I am still in Bagenkop, a lovely little town in the south of Langeland, an island in Denmark. Although I am attached to the University of Southern Denmark’s archaeology fieldschool, I have had a chance to walk around the harbour and look at the local area. From Bagenkop harbour it is pretty clear that fishing may be small scale but is very much a long-standing tradition in this area.

Trawl doors in Bagenkop – one of many piled up

Bagenkop is a few kilometers from a village called Magleby. It is in Magleby that I am currently working with my trusty fellow students on what we hope will be a Viking Age settlement. What’s interesting is that up until about 150 years ago Magleby was connected to the sea by a nor (or inlet). They began to reclaim the land in 1853 – although the process never seemed quite successful, as demonstrated by numerous storms that flooded the new land, as well as the need for pumping stations to manage the water table.

A gent fixing his nets in Bagenkop harbour

After the land was reclaimed, the fishermen of the area filed a suit against the government for compensation. Their case was not simply practical; they stated that not only did they lose revenue and access to Magleby’s church (leading to a new one being built in Bagenkop), but also that the reclamation had made the area less attractive than before. they lost their case, a blow followed by another in the 20th century when a bridge was built to connect Langeland to the rest of Denmark with a efficient road system. As a result, Magleby, and then Bagenkop, lost most of it’s fishing trade. Currently the fishing fleet numbers in the few dozen.
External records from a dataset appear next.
-- ==== Sys2Proof/Laws/State.lean ====
section
/-! SUPPORT. What each named update of one field leaves in every field, and what it does twice. -/

namespace Sys2Proof.Machine


/-! ### setA -/

@[simp] theorem State.setA_a (s : State) (v : Byte) : (s.setA v).a = v := rfl
@[simp] theorem State.setA_pc (s : State) (v : Byte) : (s.setA v).pc = s.pc := rfl
@[simp] theorem State.setA_stack (s : State) (v : Byte) : (s.setA v).stack = s.stack := rfl
@[simp] theorem State.setA_ie (s : State) (v : Byte) : (s.setA v).ie = s.ie := rfl
@[simp] theorem State.setA_r3 (s : State) (v : Byte) : (s.setA v).r3 = s.r3 := rfl
@[simp] theorem State.setA_r4 (s : State) (v : Byte) : (s.setA v).r4 = s.r4 := rfl
@[simp] theorem State.setA_r5 (s : State) (v : Byte) : (s.setA v).r5 = s.r5 := rfl
@[simp] theorem State.setA_run (s : State) (v : Byte) : (s.setA v).run = s.run := rfl
@[simp] theorem State.setA_resetLow (s : State) (v : Byte) : (s.setA v).resetLow = s.resetLow := rfl
@[simp] theorem State.setA_irqHold (s : State) (v : Byte) : (s.setA v).irqHold = s.irqHold := rfl
@[simp] theorem State.setA_tcc (s : State) (v : Byte) : (s.setA v).tcc = s.tcc := rfl
@[simp] theorem State.setA_cont (s : State) (v : Byte) : (s.setA v).cont = s.cont := rfl
@[simp] theorem State.setA_pre (s : State) (v : Byte) : (s.setA v).pre = s.pre := rfl
@[simp] theorem State.setA_wdt (s : State) (v : Byte) : (s.setA v).wdt = s.wdt := rfl
@[simp] theorem State.setA_cnt1 (s : State) (v : Byte) : (s.setA v).cnt1 = s.cnt1 := rfl
@[simp] theorem State.setA_cnt2 (s : State) (v : Byte) : (s.setA v).cnt2 = s.cnt2 := rfl
@[simp] theorem State.setA_cpre1 (s : State) (v : Byte) : (s.setA v).cpre1 = s.cpre1 := rfl
@[simp] theorem State.setA_p6 (s : State) (v : Byte) : (s.setA v).p6 = s.p6 := rfl
@[simp] theorem State.setA_p7 (s : State) (v : Byte) : (s.setA v).p7 = s.p7 := rfl
@[simp] theorem State.setA_p8 (s : State) (v : Byte) : (s.setA v).p8 = s.p8 := rfl
@[simp] theorem State.setA_p9 (s : State) (v : Byte) : (s.setA v).p9 = s.p9 := rfl
@[simp] theorem State.setA_ra (s : State) (v : Byte) : (s.setA v).ra = s.ra := rfl
@[simp] theorem State.setA_lpd (s : State) (v : Byte) : (s.setA v).lpd = s.lpd := rfl
@[simp] theorem State.setA_vdd (s : State) (v : Byte) : (s.setA v).vdd = s.vdd := rfl
@[simp] theorem State.setA_rb (s : State) (v : Byte) : (s.setA v).rb = s.rb := rfl
@[simp] theorem State.setA_rc (s : State) (v : Byte) : (s.setA v).rc = s.rc := rfl
@[simp] theorem State.setA_rd (s : State) (v : Byte) : (s.setA v).rd = s.rd := rfl
@[simp] theorem State.setA_rf (s : State) (v : Byte) : (s.setA v).rf = s.rf := rfl
@[simp] theorem State.setA_r10 (s : State) (v : Byte) : (s.setA v).r10 = s.r10 := rfl
@[simp] theorem State.setA_r11 (s : State) (v : Byte) : (s.setA v).r11 = s.r11 := rfl
@[simp] theorem State.setA_ioca (s : State) (v : Byte) : (s.setA v).ioca = s.ioca := rfl
@[simp] theorem State.setA_iocb (s : State) (v : Byte) : (s.setA v).iocb = s.iocb := rfl
@[simp] theorem State.setA_iocc (s : State) (v : Byte) : (s.setA v).iocc = s.iocc := rfl
@[simp] theorem State.setA_iocd (s : State) (v : Byte) : (s.setA v).iocd = s.iocd := rfl
@[simp] theorem State.setA_ioce (s : State) (v : Byte) : (s.setA v).ioce = s.ioce := rfl
@[simp] theorem State.setA_iocf (s : State) (v : Byte) : (s.setA v).iocf = s.iocf := rfl
@[simp] theorem State.setA_mem (s : State) (v : Byte) : (s.setA v).mem = s.mem := rfl
@[simp] theorem State.setA_cfg (s : State) (v : Byte) : (s.setA v).cfg = s.cfg := rfl
@[simp] theorem State.setA_agenda (s : State) (v : Byte) : (s.setA v).agenda = s.agenda := rfl
@[simp] theorem State.setA_draws (s : State) (v : Byte) : (s.setA v).draws = s.draws := rfl
@[simp] theorem State.setA_setA (s : State) (u v : Byte) : (s.setA u).setA v = s.setA v := rfl
@[simp] theorem State.setA_self (s : State) : s.setA s.a = s := rfl

/-! ### setPc -/

@[simp] theorem State.setPc_a (s : State) (v : Addr) : (s.setPc v).a = s.a := rfl
@[simp] theorem State.setPc_pc (s : State) (v : Addr) : (s.setPc v).pc = v := rfl
@[simp] theorem State.setPc_stack (s : State) (v : Addr) : (s.setPc v).stack = s.stack := rfl
@[simp] theorem State.setPc_ie (s : State) (v : Addr) : (s.setPc v).ie = s.ie := rfl
@[simp] theorem State.setPc_r3 (s : State) (v : Addr) : (s.setPc v).r3 = s.r3 := rfl
@[simp] theorem State.setPc_r4 (s : State) (v : Addr) : (s.setPc v).r4 = s.r4 := rfl
@[simp] theorem State.setPc_r5 (s : State) (v : Addr) : (s.setPc v).r5 = s.r5 := rfl
@[simp] theorem State.setPc_run (s : State) (v : Addr) : (s.setPc v).run = s.run := rfl
@[simp] theorem State.setPc_resetLow (s : State) (v : Addr) : (s.setPc v).resetLow = s.resetLow := rfl
@[simp] theorem State.setPc_irqHold (s : State) (v : Addr) : (s.setPc v).irqHold = s.irqHold := rfl
@[simp] theorem State.setPc_tcc (s : State) (v : Addr) : (s.setPc v).tcc = s.tcc := rfl
@[simp] theorem State.setPc_cont (s : State) (v : Addr) : (s.setPc v).cont = s.cont := rfl
@[simp] theorem State.setPc_pre (s : State) (v : Addr) : (s.setPc v).pre = s.pre := rfl
@[simp] theorem State.setPc_wdt (s : State) (v : Addr) : (s.setPc v).wdt = s.wdt := rfl
@[simp] theorem State.setPc_cnt1 (s : State) (v : Addr) : (s.setPc v).cnt1 = s.cnt1 := rfl
@[simp] theorem State.setPc_cnt2 (s : State) (v : Addr) : (s.setPc v).cnt2 = s.cnt2 := rfl
@[simp] theorem State.setPc_cpre1 (s : State) (v : Addr) : (s.setPc v).cpre1 = s.cpre1 := rfl
@[simp] theorem State.setPc_p6 (s : State) (v : Addr) : (s.setPc v).p6 = s.p6 := rfl
@[simp] theorem State.setPc_p7 (s : State) (v : Addr) : (s.setPc v).p7 = s.p7 := rfl
@[simp] theorem State.setPc_p8 (s : State) (v : Addr) : (s.setPc v).p8 = s.p8 := rfl
@[simp] theorem State.setPc_p9 (s : State) (v : Addr) : (s.setPc v).p9 = s.p9 := rfl
@[simp] theorem State.setPc_ra (s : State) (v : Addr) : (s.setPc v).ra = s.ra := rfl
@[simp] theorem State.setPc_lpd (s : State) (v : Addr) : (s.setPc v).lpd = s.lpd := rfl
@[simp] theorem State.setPc_vdd (s : State) (v : Addr) : (s.setPc v).vdd = s.vdd := rfl
@[simp] theorem State.setPc_rb (s : State) (v : Addr) : (s.setPc v).rb = s.rb := rfl
@[simp] theorem State.setPc_rc (s : State) (v : Addr) : (s.setPc v).rc = s.rc := rfl
@[simp] theorem State.setPc_rd (s : State) (v : Addr) : (s.setPc v).rd = s.rd := rfl
@[simp] theorem State.setPc_rf (s : State) (v : Addr) : (s.setPc v).rf = s.rf := rfl
@[simp] theorem State.setPc_r10 (s : State) (v : Addr) : (s.setPc v).r10 = s.r10 := rfl
@[simp] theorem State.setPc_r11 (s : State) (v : Addr) : (s.setPc v).r11 = s.r11 := rfl
@[simp] theorem State.setPc_ioca (s : State) (v : Addr) : (s.setPc v).ioca = s.ioca := rfl
@[simp] theorem State.setPc_iocb (s : State) (v : Addr) : (s.setPc v).iocb = s.iocb := rfl
@[simp] theorem State.setPc_iocc (s : State) (v : Addr) : (s.setPc v).iocc = s.iocc := rfl
@[simp] theorem State.setPc_iocd (s : State) (v : Addr) : (s.setPc v).iocd = s.iocd := rfl
@[simp] theorem State.setPc_ioce (s : State) (v : Addr) : (s.setPc v).ioce = s.ioce := rfl
@[simp] theorem State.setPc_iocf (s : State) (v : Addr) : (s.setPc v).iocf = s.iocf := rfl
@[simp] theorem State.setPc_mem (s : State) (v : Addr) : (s.setPc v).mem = s.mem := rfl
@[simp] theorem State.setPc_cfg (s : State) (v : Addr) : (s.setPc v).cfg = s.cfg := rfl
@[simp] theorem State.setPc_agenda (s : State) (v : Addr) : (s.setPc v).agenda = s.agenda := rfl
@[simp] theorem State.setPc_draws (s : State) (v : Addr) : (s.setPc v).draws = s.draws := rfl
@[simp] theorem State.setPc_setPc (s : State) (u v : Addr) : (s.setPc u).setPc v = s.setPc v := rfl
@[simp] theorem State.setPc_self (s : State) : s.setPc s.pc = s := rfl

/-! ### setStack -/

@[simp] theorem State.setStack_a (s : State) (v : List Addr) : (s.setStack v).a = s.a := rfl
@[simp] theorem State.setStack_pc (s : State) (v : List Addr) : (s.setStack v).pc = s.pc := rfl
@[simp] theorem State.setStack_stack (s : State) (v : List Addr) : (s.setStack v).stack = v := rfl
@[simp] theorem State.setStack_ie (s : State) (v : List Addr) : (s.setStack v).ie = s.ie := rfl
@[simp] theorem State.setStack_r3 (s : State) (v : List Addr) : (s.setStack v).r3 = s.r3 := rfl
@[simp] theorem State.setStack_r4 (s : State) (v : List Addr) : (s.setStack v).r4 = s.r4 := rfl
@[simp] theorem State.setStack_r5 (s : State) (v : List Addr) : (s.setStack v).r5 = s.r5 := rfl
@[simp] theorem State.setStack_run (s : State) (v : List Addr) : (s.setStack v).run = s.run := rfl
@[simp] theorem State.setStack_resetLow (s : State) (v : List Addr) : (s.setStack v).resetLow = s.resetLow := rfl
@[simp] theorem State.setStack_irqHold (s : State) (v : List Addr) : (s.setStack v).irqHold = s.irqHold := rfl
@[simp] theorem State.setStack_tcc (s : State) (v : List Addr) : (s.setStack v).tcc = s.tcc := rfl
@[simp] theorem State.setStack_cont (s : State) (v : List Addr) : (s.setStack v).cont = s.cont := rfl
@[simp] theorem State.setStack_pre (s : State) (v : List Addr) : (s.setStack v).pre = s.pre := rfl
@[simp] theorem State.setStack_wdt (s : State) (v : List Addr) : (s.setStack v).wdt = s.wdt := rfl
@[simp] theorem State.setStack_cnt1 (s : State) (v : List Addr) : (s.setStack v).cnt1 = s.cnt1 := rfl
@[simp] theorem State.setStack_cnt2 (s : State) (v : List Addr) : (s.setStack v).cnt2 = s.cnt2 := rfl
@[simp] theorem State.setStack_cpre1 (s : State) (v : List Addr) : (s.setStack v).cpre1 = s.cpre1 := rfl
@[simp] theorem State.setStack_p6 (s : State) (v : List Addr) : (s.setStack v).p6 = s.p6 := rfl
@[simp] theorem State.setStack_p7 (s : State) (v : List Addr) : (s.setStack v).p7 = s.p7 := rfl
@[simp] theorem State.setStack_p8 (s : State) (v : List Addr) : (s.setStack v).p8 = s.p8 := rfl
@[simp] theorem State.setStack_p9 (s : State) (v : List Addr) : (s.setStack v).p9 = s.p9 := rfl
@[simp] theorem State.setStack_ra (s : State) (v : List Addr) : (s.setStack v).ra = s.ra := rfl
@[simp] theorem State.setStack_lpd (s : State) (v : List Addr) : (s.setStack v).lpd = s.lpd := rfl
@[simp] theorem State.setStack_vdd (s : State) (v : List Addr) : (s.setStack v).vdd = s.vdd := rfl
@[simp] theorem State.setStack_rb (s : State) (v : List Addr) : (s.setStack v).rb = s.rb := rfl
@[simp] theorem State.setStack_rc (s : State) (v : List Addr) : (s.setStack v).rc = s.rc := rfl
@[simp] theorem State.setStack_rd (s : State) (v : List Addr) : (s.setStack v).rd = s.rd := rfl
@[simp] theorem State.setStack_rf (s : State) (v : List Addr) : (s.setStack v).rf = s.rf := rfl
@[simp] theorem State.setStack_r10 (s : State) (v : List Addr) : (s.setStack v).r10 = s.r10 := rfl
@[simp] theorem State.setStack_r11 (s : State) (v : List Addr) : (s.setStack v).r11 = s.r11 := rfl
@[simp] theorem State.setStack_ioca (s : State) (v : List Addr) : (s.setStack v).ioca = s.ioca := rfl
@[simp] theorem State.setStack_iocb (s : State) (v : List Addr) : (s.setStack v).iocb = s.iocb := rfl
@[simp] theorem State.setStack_iocc (s : State) (v : List Addr) : (s.setStack v).iocc = s.iocc := rfl
@[simp] theorem State.setStack_iocd (s : State) (v : List Addr) : (s.setStack v).iocd = s.iocd := rfl
@[simp] theorem State.setStack_ioce (s : State) (v : List Addr) : (s.setStack v).ioce = s.ioce := rfl
@[simp] theorem State.setStack_iocf (s : State) (v : List Addr) : (s.setStack v).iocf = s.iocf := rfl
@[simp] theorem State.setStack_mem (s : State) (v : List Addr) : (s.setStack v).mem = s.mem := rfl
@[simp] theorem State.setStack_cfg (s : State) (v : List Addr) : (s.setStack v).cfg = s.cfg := rfl
@[simp] theorem State.setStack_agenda (s : State) (v : List Addr) : (s.setStack v).agenda = s.agenda := rfl
@[simp] theorem State.setStack_draws (s : State) (v : List Addr) : (s.setStack v).draws = s.draws := rfl
@[simp] theorem State.setStack_setStack (s : State) (u v : List Addr) : (s.setStack u).setStack v = s.setStack v := rfl
@[simp] theorem State.setStack_self (s : State) : s.setStack s.stack = s := rfl

/-! ### setIe -/

@[simp] theorem State.setIe_a (s : State) (v : Bool) : (s.setIe v).a = s.a := rfl
@[simp] theorem State.setIe_pc (s : State) (v : Bool) : (s.setIe v).pc = s.pc := rfl
@[simp] theorem State.setIe_stack (s : State) (v : Bool) : (s.setIe v).stack = s.stack := rfl
@[simp] theorem State.setIe_ie (s : State) (v : Bool) : (s.setIe v).ie = v := rfl
@[simp] theorem State.setIe_r3 (s : State) (v : Bool) : (s.setIe v).r3 = s.r3 := rfl
@[simp] theorem State.setIe_r4 (s : State) (v : Bool) : (s.setIe v).r4 = s.r4 := rfl
@[simp] theorem State.setIe_r5 (s : State) (v : Bool) : (s.setIe v).r5 = s.r5 := rfl
@[simp] theorem State.setIe_run (s : State) (v : Bool) : (s.setIe v).run = s.run := rfl
@[simp] theorem State.setIe_resetLow (s : State) (v : Bool) : (s.setIe v).resetLow = s.resetLow := rfl
@[simp] theorem State.setIe_irqHold (s : State) (v : Bool) : (s.setIe v).irqHold = s.irqHold := rfl
@[simp] theorem State.setIe_tcc (s : State) (v : Bool) : (s.setIe v).tcc = s.tcc := rfl
@[simp] theorem State.setIe_cont (s : State) (v : Bool) : (s.setIe v).cont = s.cont := rfl
@[simp] theorem State.setIe_pre (s : State) (v : Bool) : (s.setIe v).pre = s.pre := rfl
@[simp] theorem State.setIe_wdt (s : State) (v : Bool) : (s.setIe v).wdt = s.wdt := rfl
@[simp] theorem State.setIe_cnt1 (s : State) (v : Bool) : (s.setIe v).cnt1 = s.cnt1 := rfl
@[simp] theorem State.setIe_cnt2 (s : State) (v : Bool) : (s.setIe v).cnt2 = s.cnt2 := rfl
@[simp] theorem State.setIe_cpre1 (s : State) (v : Bool) : (s.setIe v).cpre1 = s.cpre1 := rfl
@[simp] theorem State.setIe_p6 (s : State) (v : Bool) : (s.setIe v).p6 = s.p6 := rfl
@[simp] theorem State.setIe_p7 (s : State) (v : Bool) : (s.setIe v).p7 = s.p7 := rfl
@[simp] theorem State.setIe_p8 (s : State) (v : Bool) : (s.setIe v).p8 = s.p8 := rfl
@[simp] theorem State.setIe_p9 (s : State) (v : Bool) : (s.setIe v).p9 = s.p9 := rfl
@[simp] theorem State.setIe_ra (s : State) (v : Bool) : (s.setIe v).ra = s.ra := rfl
@[simp] theorem State.setIe_lpd (s : State) (v : Bool) : (s.setIe v).lpd = s.lpd := rfl
@[simp] theorem State.setIe_vdd (s : State) (v : Bool) : (s.setIe v).vdd = s.vdd := rfl
@[simp] theorem State.setIe_rb (s : State) (v : Bool) : (s.setIe v).rb = s.rb := rfl
@[simp] theorem State.setIe_rc (s : State) (v : Bool) : (s.setIe v).rc = s.rc := rfl
@[simp] theorem State.setIe_rd (s : State) (v : Bool) : (s.setIe v).rd = s.rd := rfl
@[simp] theorem State.setIe_rf (s : State) (v : Bool) : (s.setIe v).rf = s.rf := rfl
@[simp] theorem State.setIe_r10 (s : State) (v : Bool) : (s.setIe v).r10 = s.r10 := rfl
@[simp] theorem State.setIe_r11 (s : State) (v : Bool) : (s.setIe v).r11 = s.r11 := rfl
@[simp] theorem State.setIe_ioca (s : State) (v : Bool) : (s.setIe v).ioca = s.ioca := rfl
@[simp] theorem State.setIe_iocb (s : State) (v : Bool) : (s.setIe v).iocb = s.iocb := rfl
@[simp] theorem State.setIe_iocc (s : State) (v : Bool) : (s.setIe v).iocc = s.iocc := rfl
@[simp] theorem State.setIe_iocd (s : State) (v : Bool) : (s.setIe v).iocd = s.iocd := rfl
@[simp] theorem State.setIe_ioce (s : State) (v : Bool) : (s.setIe v).ioce = s.ioce := rfl
@[simp] theorem State.setIe_iocf (s : State) (v : Bool) : (s.setIe v).iocf = s.iocf := rfl
@[simp] theorem State.setIe_mem (s : State) (v : Bool) : (s.setIe v).mem = s.mem := rfl
@[simp] theorem State.setIe_cfg (s : State) (v : Bool) : (s.setIe v).cfg = s.cfg := rfl
@[simp] theorem State.setIe_agenda (s : State) (v : Bool) : (s.setIe v).agenda = s.agenda := rfl
@[simp] theorem State.setIe_draws (s : State) (v : Bool) : (s.setIe v).draws = s.draws := rfl
@[simp] theorem State.setIe_setIe (s : State) (u v : Bool) : (s.setIe u).setIe v = s.setIe v := rfl
@[simp] theorem State.setIe_self (s : State) : s.setIe s.ie = s := rfl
A fishing vessel in Bagenkop harbour

In Bagenkop harbour the fishing boats are moored alongside yachts and other small vessels, while the areas directly around the harbour is full of fishing paraphernalia. Given Bagenkop’s tiny size, it is clear that the small fishing fleet one of the only industries here, along with farming and tourism.

The entrance to one of the many small work huts/houses that crowd around Bagenkop harbour

For those interested in archeology, a subject that ties in pretty well in this area, the underwater site is going well, while myself and the land team are still conducting resistivity test and land surveys. History tells us that this area is rich in farmers, fishing and fishermen-farmers, and as such we hope that we can find out where the Viking house that would have been among the earliest of that era in Magleby would have stood. Tomorrow we head to the priest’s garden, the gentleman himself having been kind in allowing a bunch of scruffy students to wander around and talk shop about all this old stuff.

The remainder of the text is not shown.